>>

-- ==== Sys2Proof/Machine/Gcl.lean ====
section
/-!
DEFINITION. Machine/Gcl.lean: launch queues (R169 to R173), gate control lists, their banks and swaps (R174 to R178),
windows (R175, R179). Lists and launches are executed against the lane's copy of the time base (R213).
-/
namespace Sys2Proof.Machine

def gclPort0 : GclPort := ⟨none, none, false, false, false⟩
def Dev.gclPort (d : Dev) (p : Nat) : GclPort := tget (fun _ => gclPort0) d.gclPorts p
def Dev.setGclPort (d : Dev) (p : Nat) (x : GclPort) : Dev :=
  { d with gclPorts := tset (fun _ => gclPort0) d.gclPorts p x }

/-! ### Banks (R174, R175) -/

def gclIndex (port bank entry : Nat) : Nat := (port * 2 + bank) * 1024 + entry

def Dev.bankCycle (d : Dev) (port bank : Nat) : Nat := d.get (GCL.page port) GCL.BANK_CYCLE.CYCLE_NS bank
def Dev.bankPhase (d : Dev) (port bank : Nat) : Nat := d.get (GCL.page port) GCL.BANK_PHASE.PHASE_NS bank
def Dev.bankLen (d : Dev) (port bank : Nat) : Nat := d.get (GCL.page port) GCL.BANK_LEN.LEN bank
def Dev.activeBank (d : Dev) (port : Nat) : Nat := d.get (GCL.page port) GCL.GCL_STAT.ACTIVE
def Dev.shadowBank (d : Dev) (port : Nat) : Nat := 1 - d.activeBank port

/-- The position within a bank's cycle at an instant, in units of 2^-40 ns. -/
def Dev.bankPos (d : Dev) (port bank t : Nat) : Nat :=
  let c := d.bankCycle port bank * nsU
  (t % secU + secU - d.bankPhase port bank * nsU) % c

/-- The first cycle boundary of a bank at or after an instant. -/
def Dev.bankBoundary (d : Dev) (port bank t : Nat) : Nat :=
  let pos := d.bankPos port bank t
  if pos = 0 then t else t + (d.bankCycle port bank * nsU - pos)

/-- The entries of a bank as they run through one cycle: index, gates, OP, duration in ns. The last entry holds until
the cycle ends; entries beyond the cycle are cut. -/
def Dev.bankSpans (d : Dev) (port bank : Nat) : List (Nat × Nat × Nat × Nat) :=
  let len := d.bankLen port bank
  go len (d.bankCycle port bank) ((List.range len).map (fun i => (i, d.lookupWord .gcl (gclIndex port bank i))))
where
  go (len left : Nat) : List (Nat × Data) → List (Nat × Nat × Nat × Nat)
    | [] => []
    | (i, w) :: rest =>
      if left = 0 then [] else
      let dur := if i + 1 = len then left else min left (bitsOf w 53 24)
      (i, bitsOf w 61 55, bitsOf w 63 62, dur) :: go len (left - dur) rest

/-- The span that stands at a position of a cycle, and what is left of it. -/
def spanAt : List (Nat × Nat × Nat × Nat) → Nat → Option ((Nat × Nat × Nat × Nat) × Nat)
  | [], _ => none
  | e :: rest, pos => if pos < e.2.2.2 * nsU then some (e, e.2.2.2 * nsU - pos) else spanAt rest (pos - e.2.2.2 * nsU)

/-- GCL_STAT brought to the entry that stands now (R174, R175); with the banks not executed every class is open. -/
def Dev.refreshGcl (d : Dev) (port : Nat) : Dev :=
  let p := GCL.page port
  if !(d.gclPort port).on then
    ((d.set p GCL.GCL_STAT.ENTRY 0).set p GCL.GCL_STAT.GATES 0x7F).set p GCL.GCL_STAT.MAC_HOLD 0
  else
    let b := d.activeBank port
    match spanAt (d.bankSpans port b) (d.bankPos port b (d.laneNow port)) with
    | none => d
    | some ((i, gates, op, _), _) =>
      let d := (d.set p GCL.GCL_STAT.ENTRY i).set p GCL.GCL_STAT.GATES gates
      d.setFlag p GCL.GCL_STAT.MAC_HOLD (op == 1 && d.flag SCH.page SCH.PORT_STAT.PREEMPT_ACT port)

/-- R175: an interval ends or a cycle starts and the entry due now takes effect. -/
def execGclEntryAdvance (port : Fin 48) (s : State) : Host.Outcome State Fault Refusal :=
  onDev (fun d => d.refreshGcl port) s

/-! ### Windows (R175, R179) -/

/-- Whether a class is open at a port. -/
def Dev.gateOpen (d : Dev) (port tc : Nat) : Bool := (d.get (GCL.page port) GCL.GCL_STAT.GATES).testBit tc

/-- The longest run of open spans, going once more around the cycle for a window across the boundary. -/
def longestRun : List (Bool × Nat) → Nat → Nat → Nat
  | [], _, best => best
  | (true, n) :: rest, run, best => longestRun rest (run + n) (max best (run + n))
  | (false, _) :: rest, _, best => longestRun rest 0 best

/-- WINMAX of a class (R175): 0x3FFF_FFFF always open, 0 never. -/
def Dev.winMax (d : Dev) (port tc : Nat) : Nat :=
  if 6 < tc then 0 else
  if !(d.gclPort port).on then 0x3FFFFFFF else
  let l := (d.bankSpans port (d.activeBank port)).map (fun e => (e.2.1.testBit tc, e.2.2.2))
  if l.all (·.1) then 0x3FFFFFFF
  else longestRun (l ++ l) 0 0

/-- Durations of the open spans at the head of a list. -/
def openRun : List (Bool × Nat) → Nat
  | (true, n) :: rest => n + openRun rest
  | _ => 0

/-- The time until a class's window closes, in units of 2^-40 ns; none when it never closes. -/
def Dev.timeToClose (d : Dev) (port tc : Nat) : Option Nat :=
  if !(d.gclPort port).on || tc == 7 then none else
  let b := d.activeBank port
  let spans := d.bankSpans port b
  if spans.all (fun e => e.2.1.testBit tc) then none else
  match spanAt spans (d.bankPos port b (d.laneNow port)) with
  | none => some 0
  | some ((i, gates, _, _), left) =>
    if !gates.testBit tc then some 0 else
    let after := (spans.filter (fun e => i < e.1)) ++ (spans.filter (fun e => e.1 ≤ i))
    some (left + openRun (after.map (fun e => (e.2.1.testBit tc, e.2.2.2))) * nsU)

<<

> **What needs to be done**: Write out exactly the lines from the start of the material through the line with "(i, bitsOf w". No other output is expected.

> **Solution to the problem**:
-- ==== Sys2Proof/Machine/Gcl.lean ====
section
/-!
DEFINITION. Machine/Gcl.lean: launch queues (R169 to R173), gate control lists, their banks and swaps (R174 to R178),
windows (R175, R179). Lists and launches are executed against the lane's copy of the time base (R213).
-/
namespace Sys2Proof.Machine

def gclPort0 : GclPort := ⟨none, none, false, false, false⟩
def Dev.gclPort (d : Dev) (p : Nat) : GclPort := tget (fun _ => gclPort0) d.gclPorts p
def Dev.setGclPort (d : Dev) (p : Nat) (x : GclPort) : Dev :=
  { d with gclPorts := tset (fun _ => gclPort0) d.gclPorts p x }

/-! ### Banks (R174, R175) -/

def gclIndex (port bank entry : Nat) : Nat := (port * 2 + bank) * 1024 + entry

def Dev.bankCycle (d : Dev) (port bank : Nat) : Nat := d.get (GCL.page port) GCL.BANK_CYCLE.CYCLE_NS bank
def Dev.bankPhase (d : Dev) (port bank : Nat) : Nat := d.get (GCL.page port) GCL.BANK_PHASE.PHASE_NS bank
def Dev.bankLen (d : Dev) (port bank : Nat) : Nat := d.get (GCL.page port) GCL.BANK_LEN.LEN bank
def Dev.activeBank (d : Dev) (port : Nat) : Nat := d.get (GCL.page port) GCL.GCL_STAT.ACTIVE
def Dev.shadowBank (d : Dev) (port : Nat) : Nat := 1 - d.activeBank port

/-- The position within a bank's cycle at an instant, in units of 2^-40 ns. -/
def Dev.bankPos (d : Dev) (port bank t : Nat) : Nat :=
  let c := d.bankCycle port bank * nsU
  (t % secU + secU - d.bankPhase port bank * nsU) % c

/-- The first cycle boundary of a bank at or after an instant. -/
def Dev.bankBoundary (d : Dev) (port bank t : Nat) : Nat :=
  let pos := d.bankPos port bank t
  if pos = 0 then t else t + (d.bankCycle port bank * nsU - pos)

/-- The entries of a bank as they run through one cycle: index, gates, OP, duration in ns. The last entry holds until
the cycle ends; entries beyond the cycle are cut. -/
def Dev.bankSpans (d : Dev) (port bank : Nat) : List (Nat × Nat × Nat × Nat) :=
  let len := d.bankLen port bank
  go len (d.bankCycle port bank) ((List.range len).map (fun i => (i, d.lookupWord .gcl (gclIndex port bank i))))
where
  go (len left : Nat) : List (Nat × Data) → List (Nat × Nat × Nat × Nat)
    | [] => []
    | (i, w) :: rest =>
      if left = 0 then [] else
      let dur := if i + 1 = len then left else min left (bitsOf w 53 24)
      (i, bitsOf w 61 55, bitsOf w 63 62, dur) :: go len (left - dur) rest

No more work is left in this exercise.